Надо положить газету на кресло. Спокойно и аккуратно положить эту бумажную мерзость строго параллельно краю сиденья. Поправить еще раз, чтобы не свисала с кресла. Аккуратность — добродетель химиков. Остается взять голубые судки и уйти. Уйти, не спуская глаз с газеты, как с ядовитой змеи, которая приготовилась ужалить. Как с бомбы, готовой взорваться. Но газета не ужалит и не взорвется. Не правда ли? В ней ничего нет. Пусто. Обычные мелкие скандалы. А про Барбару и про него ни слова! Ему показалось. Несчастье с сыном смутило его ум. Надо больше гулять, а сегодня пораньше лечь в постель…
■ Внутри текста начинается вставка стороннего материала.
-- ==== Sys2Proof/Machine/TableCmd.lean ====
section
/-! DEFINITION. The commit engine (R226, R236–R244): table commands, relocation, batches, staging, commit and settling. -/

namespace Sys2Proof.Machine

/-- Status codes of R237. -/
def cOK : Nat := 0x00
/-- TABLE_PATH_FULL. -/
def cPATH_FULL : Nat := 0x01
/-- TABLE_FULL. -/
def cFULL : Nat := 0x02
/-- ENTRY_EXISTS. -/
def cEXISTS : Nat := 0x03
/-- ENTRY_NOT_FOUND. -/
def cNOT_FOUND : Nat := 0x04
/-- ENTRY_DRAINING. -/
def cDRAINING : Nat := 0x05
/-- BAD_TABLE. -/
def cBAD_TABLE : Nat := 0x06
/-- BAD_ARG. -/
def cBAD_ARG : Nat := 0x07
/-- BATCH_FULL. -/
def cBATCH_FULL : Nat := 0x08
/-- BATCH_QUEUE_FULL. -/
def cQUEUE_FULL : Nat := 0x09
/-- COMMIT_LATE. -/
def cLATE : Nat := 0x0A
/-- BATCH_ABORTED. -/
def cABORTED : Nat := 0x0B
/-- WALK_END. -/
def cWALK_END : Nat := 0x0C

/-! ### Listing -/

/-- Indices of the pool's entries that hold anything, in order. -/
def State.emListed (s : State) : List Nat :=
  let b := s.tblBase 0
  s.tListed.filterMap (fun a =>
    if decide (b ≤ a) && decide (a < b + 67108864 * 32) && decide ((a - b) % 32 = 28) then some ((a - b) / 32) else none)

/-- Indices of the entries of table `k` that hold anything. -/
def State.emOf (s : State) (k : Nat) : List Nat :=
  let lo := s.rd (F.TBL_EM_CFG_BASE.at k) * 4
  let hi := lo + 4 * 2 ^ s.rd (F.TBL_EM_CFG_LOG2_SIZE.at k)
  s.emListed.filter (fun i => decide (lo ≤ i) && decide (i < hi))

/-! ### Relocation (R226) -/

/-- The slots of an occupant's other bucket. -/
def State.otherSlots (s : State) (i : Nat) : List Nat :=
  let e := s.emRead i
  let (b0, b1) := s.emBuckets e.tbl e.slice e.key
  let b := if i / 4 = b0 then b1 else b0
  [b * 4, b * 4 + 1, b * 4 + 2, b * 4 + 3]

/-- One level of the breadth-first search: every path extended by its last occupant's other slots, no slot twice. -/
def State.extendPaths (s : State) (paths : List (List Nat)) (seen : List Nat) : List (List Nat) × List Nat :=
  paths.foldl (fun acc p =>
    (s.otherSlots (p.headD 0)).foldl (fun acc i =>
      if acc.2.contains i then acc else (acc.1 ++ [i :: p], i :: acc.2)) acc) ([], seen)

/-- The first shortest path of at most `n` moves that ends in a free slot; newest slot first. -/
def State.bfs (s : State) : Nat → List (List Nat) → List Nat → Option (List Nat)
  | 0, _, _ => none
  | n + 1, paths, seen =>
    let (next, seen) := s.extendPaths paths seen
    match next.find? (fun p => !(s.emRead (p.headD 0)).valid) with
    | some p => some p
    | none => if next.isEmpty then none else State.bfs s n next seen

/-- An elementary write of pool entry `i`: its line leaves every slice's cache (R228). -/
def State.emLine (s : State) (i : Nat) : State :=
  foldS (List.range 8) (fun sl s => { s with look := { s.look with
    lines := mupd (fun _ => []) s.look.lines (2 * sl) (fun x => x.filter (· ≠ i / 4)) } }) s

/-- Write a pool entry as the commit engine does. -/
def State.emPut (s : State) (i : Nat) (e : EmEnt) : State := (s.emWrite i e).emLine i

/-- Make the moves of a path, into the free end first (R226). -/
def State.moveAlong (s : State) : List Nat → State
  | dst :: src :: l =>
    State.moveAlong ((((s.emPut dst (s.emRead src)).emShadowSet dst (s.emShadow src)).emFree src).emLine src) (src :: l)
  | _ => s

/-- A free slot for a key, and the state with the moves made, and their number. -/
def State.makeRoom (s : State) (k sl key : Nat) : Option (State × Nat × Nat) :=
  let slots := s.emSlots k sl key
  match slots.find? (fun i => !(s.emRead i).valid) with
  | some i => some (s, i, 0)
  | none =>
    match s.bfs 8 (slots.map (fun i => [i])) slots with
    | none => none
    | some path =>
      let s := s.moveAlong path
      some ({ s with cmt := { s.cmt with moves := s.cmt.moves + (path.length - 1) } }, path.getLastD 0, path.length - 1)

/-! ### Content writes (R236, R241, R242) -/

/-- The table argument names an exact-match table in use and the key fits its width. -/
def State.emArgOk (s : State) (k key : Nat) : Bool :=
  decide (k < 16) && s.emOn k && decide (key < 2 ^ s.rd (F.TBL_EM_CFG_KEY_WIDTH.at k))

/-- Key block of an LPM command: AF, prefix length, VRF, address with the bits below the prefix cleared (R289, R476). -/
def lpmKey (b : Bytes) : Nat × Nat × Nat × Nat :=
  let af := byteN b 16
  let len := byteN b 17
  let a := if af = 0 then beN b 0 4 else beN b 0 16
  let w := afWidth af
  (af, len, leN b 18 2, a / 2 ^ (w - len) * 2 ^ (w - len))

/-- The arguments of an LPM command are well formed. -/
def lpmArgOk (b : Bytes) : Bool := decide (byteN b 16 ≤ 1) && decide (byteN b 17 ≤ afWidth (byteN b 16))

/-- Mark an entry as deleted by generation `gen` (R241): one that the same generation added is freed; one that another pending
generation added keeps that one, and `gen` beside it (log entry 133). -/
def State.emMarkDel (s : State) (i gen : Nat) : State :=
  let e := s.emRead i
  if e.vis = 1 ∧ e.gen = gen then (s.emFree i).emLine i
  else if e.vis = 1 then (s.emShadowSet i (some gen)).emLine i
  else s.emPut i { e with vis := 2, gen := gen }

/-- Stage an exact-match write with generation `gen`: status and elementary writes. -/
def State.stageEm (s : State) (o : BOp) (gen : Nat) : State × Nat × Nat :=
  let k := o.table
  let key := leN o.key 0 16
  let sl := s.emSlice k o.slice
  if !s.emArgOk k key then (s, cBAD_TABLE, 0)
  else if 7 < o.slice then (s, cBAD_ARG, 0)
  else
    let new : EmEnt := { valid := true, vis := 1, static := o.static, hit := false, tbl := k, slice := sl, gen := gen
                         user := leN o.content 8 4, stn := bits (leN o.content 0 8) 56 48, fwd := leN o.content 0 6, key := key }
    match o.kind, s.emFind k sl key gen with
    | .insert, some _ => (s, cEXISTS, 0)
    | .insert, none =>
      match s.makeRoom k sl key with
      | none => (s, cPATH_FULL, 0)
      | some (s, i, m) => (s.emPut i new, cOK, 2 * m + 1)
    | .delete, some (i, _) => (s.emMarkDel i gen, cOK, 1)
    | .modify, some (i, e) =>
      match (s.emSlots k sl key).find? (fun j => !(s.emRead j).valid) with
      | none => (s, cPATH_FULL, 0)
      | some j => ((s.emPut j { new with static := e.static || o.static }).emMarkDel i gen, cOK, 1)
    | _, none => (s, cNOT_FOUND, 0)

/-- Mark a route as deleted by `gen`, as `emMarkDel` does an entry. -/
def State.delRoute (s : State) (r : Route) (gen : Nat) : State :=
  let s := match r.place with | some (b, k) => s.lpmLine b k | none => s
  { s with routes :=
      if r.vis = 1 ∧ r.gen = gen then s.routes.filter (fun x => x != r)
      else s.routes.map (fun x => if x ≠ r then x else if r.vis = 1 then { x with del := some gen } else { x with vis := 2, gen := gen }) }

/-- A new route is placed, and the fallbacks under it follow; the elementary writes of layout. -/
def State.addRoute (s : State) (r : Route) : State × Nat := let (s, w) := s.lpmPlace r 130; (s.refall r.vrf r.af, w)

/-- Stage an LPM write: an insert always succeeds below 75% of the slots, and may fail above (R218). -/
def State.stageLpm (s : State) (o : BOp) (gen : Nat) : State × Nat × Nat :=
  if !lpmArgOk o.key then (s, cBAD_ARG, 0) else
  let (af, len, vrf, addr) := lpmKey o.key
  let new : Route := { vrf := vrf, af := af, addr := addr, len := len, fwd := leN o.content 0 6, vis := 1, gen := gen }
  let cur := s.routes.find? (fun r => !r.copy && r.sameAs new && r.visible gen)
  let full := decide (8388608 < s.lpmSlots + afSlots af)
  match o.kind, cur with
  | .insert, some _ => (s, cEXISTS, 0)
  | .insert, none =>
    if s.lpmSlots < 6291456 then let (s, w) := s.addRoute new; (s, cOK, w + 1)
    else
      let (f, s) := s.draw
      if full || f.toNat % 2 == 1 then (s, cFULL, 0) else let (s, w) := s.addRoute new; (s, cOK, w + 1)
  | .delete, some r => ((s.delRoute r gen).refall vrf af, cOK, 1)
  | .modify, some r =>
    if full then (s, cFULL, 0) else let (s, w) := (s.delRoute r gen).addRoute new; (s, cOK, w + 1)
  | _, none => (s, cNOT_FOUND, 0)

/-- Stage one content write. -/
def State.stageOp (s : State) (o : BOp) (gen : Nat) : State × Nat × Nat :=
  if o.table = 16 then s.stageLpm o gen else if o.table < 16 then s.stageEm o gen else (s, cBAD_ARG, 0)

/-- Two content writes name the same key or prefix. -/
def State.sameKey (s : State) (x y : BOp) : Bool :=
  x.table == y.table &&
    (if x.table = 16 then lpmKey x.key == lpmKey y.key
     else leN x.key 0 16 == leN y.key 0 16 && s.emSlice x.table x.slice == s.emSlice y.table y.slice)

/-- The entries of a batch that count: a later one for the same key replaces the earlier (R240). -/
def State.lastOps (s : State) : List (Nat × BOp) → List (Nat × BOp)
  | [] => []
  | x :: l => if l.any (fun y => s.sameKey x.2 y.2) then State.lastOps s l else x :: State.lastOps s l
Газета — бомба и змея сразу. Она взорвалась и ужалила одновременно.
Конечно, можно доказать отсутствие цезия в останках умершей. Потревожить прах жены — чудовищно! Разве он пойдет на такое. И никто не пойдет, ведь против него не выдвинуто официальное обвинение. Против него свидетельствует лишь невнятное бормотание наркомана. Бормотание, размноженное в миллионах оттисков. Возбудить дело о клевете? Рассказать о сигмастиле? Выступить против фирмы — это значит оказаться в положении муравья, старающегося поднять якорь дредноута. Покончить с собой? Тем самым косвенно признать вину? Но все же против него только липкая паутина бессмысленных измышлений. А что на свете могущественнее бессмысленных слов? И паутина противна именно тем, что она непрочна. Ее легко разорвать, но клочья всегда прилипают к пальцам.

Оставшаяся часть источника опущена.